Andy Samberg in a reworked shot from Chancer’s short film, Amara.

M.D.: Ethan made this really great short film, Amara when he was teaching himself to use Cinema 4D. It's really cool, so when we needed artsy shots for some of the special's interstitial moments, Ethan said we could use some from his short film. We also did some new shots where we took the actress out and replaced her with Andy Samberg doing the same stuff. We all got a kick out of throwing Andy into that beautiful environment, and it worked really well.

E.C.: I also worked with Mike on a fun scene where Andy's in a room with a bunch of carboard cutouts of Kathy Ireland. We got the Shutterstock shot of her and I extruded it with a vector spline and projected it on there, using Cinema 4D and Octane. I rebuilt that set in 3D so the light would match the live footage, and I tracked everything in C4D. The only thing real in the shot is Andy. This was more difficult than usual because the lens was so wide.

Of course ‘80s baseball stars dream of having a room filled with Kathy Ireland cutouts.

Nick DenBoer: I did some compositing and animation on a couple of sequences in “Bikini Babe Workout.” One of them was a bunch of floating rocks where you see the four of them standing together in a formation that somehow creates a four-parent-baseball baby. I also animated the baby in the floating bubble. The team at Lord Danger provided me with a pile of assets – 3D models, rotoscoped video clips and green screen footage. With Mike's direction, I built out the scenes, rendered various objects in Cinema 4D and composited it all together in After Effects.

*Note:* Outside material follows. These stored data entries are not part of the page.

/-! ### Encoding -/

/-- Words written out from 30_encoding.md R100 and R106: bit 44 the kind, bits 43:32 the offset, bits 31:0 the value.
That a read with a value, the last word, decodes to nothing is the model's reading (assumption log 13). -/
def Obligations.WrittenOutWordsDecode : Prop :=
  decodeTableWord 48 0x10100000000F = some (.setClk1 .i2c) ∧
  decodeTableWord 48 0x101400000007 = some (.setClk0 .ddc) ∧
  decodeTableWord 48 0x101400000F00 = some (.setDat1 .ddc) ∧
  decodeTableWord 48 0x101000000700 = some (.setDat0 .i2c) ∧
  decodeTableWord 48 0x101000000001 = some (.relClk .i2c) ∧
  decodeTableWord 48 0x101400000100 = some (.relDat .ddc) ∧
  decodeTableWord 48 0x101000000000 = some (.latch .i2c) ∧
  decodeTableWord 48 0x101400000A05 =
    some (.wr32Ctl .ddc ⟨true, false, true, false⟩ ⟨false, true, false, true⟩) ∧
  decodeTableWord 48 0x101000000010 = some (.wr32 0x10 0x10) ∧
  decodeTableWord 48 0x101200000000 = some (.wr32 0x12 0) ∧
  decodeTableWord 48 0x001400000000 = some (.rd32 0x14) ∧
  decodeTableWord 48 0x001400000001 = none

/-- Each word an operation expands to decodes to that access, under the name 30_encoding.md R109 lets a decoder give it
(R100, R106, R112): no bit of an encoding is dropped. -/
def Obligations.EncodedWordsDecodeToExpansion : Prop :=
  ∀ i : Instr, i.encodable = true → (encode i).map decode = (expansion i).map fun j => .ok (canonical j)

/-- Every word that decodes has one meaning: the decoded access encodes to that word alone. -/
def Obligations.DecodedAccessEncodesBack : Prop :=
  ∀ (w : AccWord) (i : Instr), decode w = .ok i → encode i = [w] ∧ canonical i = i ∧ i.encodable = true

/-- A word is rejected exactly when it has a bit beyond the 45 of the packing, or is a read with a value. -/
def Obligations.RejectedWordsCharacterised : Prop :=
  ∀ w : AccWord,
    (∃ r, decode w = .error r) ↔
      (2 ^ 45 ≤ w.toNat ∨ (w.getLsbD 44 = false ∧ w.extractLsb' 0 32 ≠ 0))

/-- The word a `SET_*` writes is the constant of 30_encoding.md R103: the four masks of its line, which are three or
four ones shifted to the line's place. It does not depend on the bus. -/
def Obligations.SetWordIsConstantOfLineAndValue : Prop :=
  (∀ l v, setWord l v = (Config.masks l).dm ||| (Config.masks l).d ||| (Config.masks l).vm |||
    (if v then (Config.masks l).v else 0)) ∧
  (∀ l v, setWord l v = (0b0111#32 ||| (if v then 0b1000#32 else 0#32)) <<< lineBase l) ∧
  (∀ l v, microOps (setPrim l v) = [.write (setWord l v), .read]) ∧
  setWord .clk true = 0x0000000F ∧ setWord .clk false = 0x00000007 ∧
  setWord .dat true = 0x00000F00 ∧ setWord .dat false = 0x00000700

/-- Both readings of a write have the same semantics (30_encoding.md R109): the name the decoder gives, and the generic
`WR32`; and a `CTL` form is the `WR32` of its word. -/
def Obligations.NamedWritesRunAsGenericWrites : Prop :=
  (∀ off w s, exec (nameWrite off w) s = exec (.wr32 off w) s) ∧
  (∀ b clk dat s, exec (.wr32Ctl b clk dat) s = exec (.wr32 (Config.off b) (ctlWord clk dat)) s)

/-! ### Reset, steps and the schedule -/

/-- 70_reset_and_hazards.md R290. `peer_low` is a draw: a constant with no body (assumption log 5). -/
def Obligations.ResetStateAsSpecified : Prop :=
  State.reset.win = { status := .unopened, base := none } ∧
  (∀ b l, State.reset.dir.get b l = none ∧ State.reset.out.get b l = none ∧ State.reset.inl.get b l = none ∧
    State.reset.settled.get b l = false ∧ State.reset.drive b l = .unknown ∧ State.reset.level b l = .x) ∧
  (∀ b l, State.reset.peerLow.get b l = Config.resetPeerLow b l) ∧ (∀ b, State.reset.pend.get b = []) ∧
  (∀ a, (State.reset.agent a).seq = .idle) ∧
  State.reset.buses = [] ∧ State.reset.attached = false ∧ State.reset.faults = [] ∧ State.reset.refused = false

Josh Johnson: I worked on the intro, “Oakland Nights” and “IHOP Parking Lot”. Officially, I was credited as lead compositor, but I also did a lot of 3D work and some tracking. Essentially, I was a generalist, which is often my role on projects I work on. For the “IHOP Parking Lot” sequence I handled the shots where a car needed to fly and land. The Back to the Future-like landing shot was complex. I had to make a CG car that looked like the real car in the shot that follows. Simulations and photoreal cars are not normally things you would greenlight knowing you only had a matter of days to work. But this project was so exciting, everyone on it just wanted to do their best.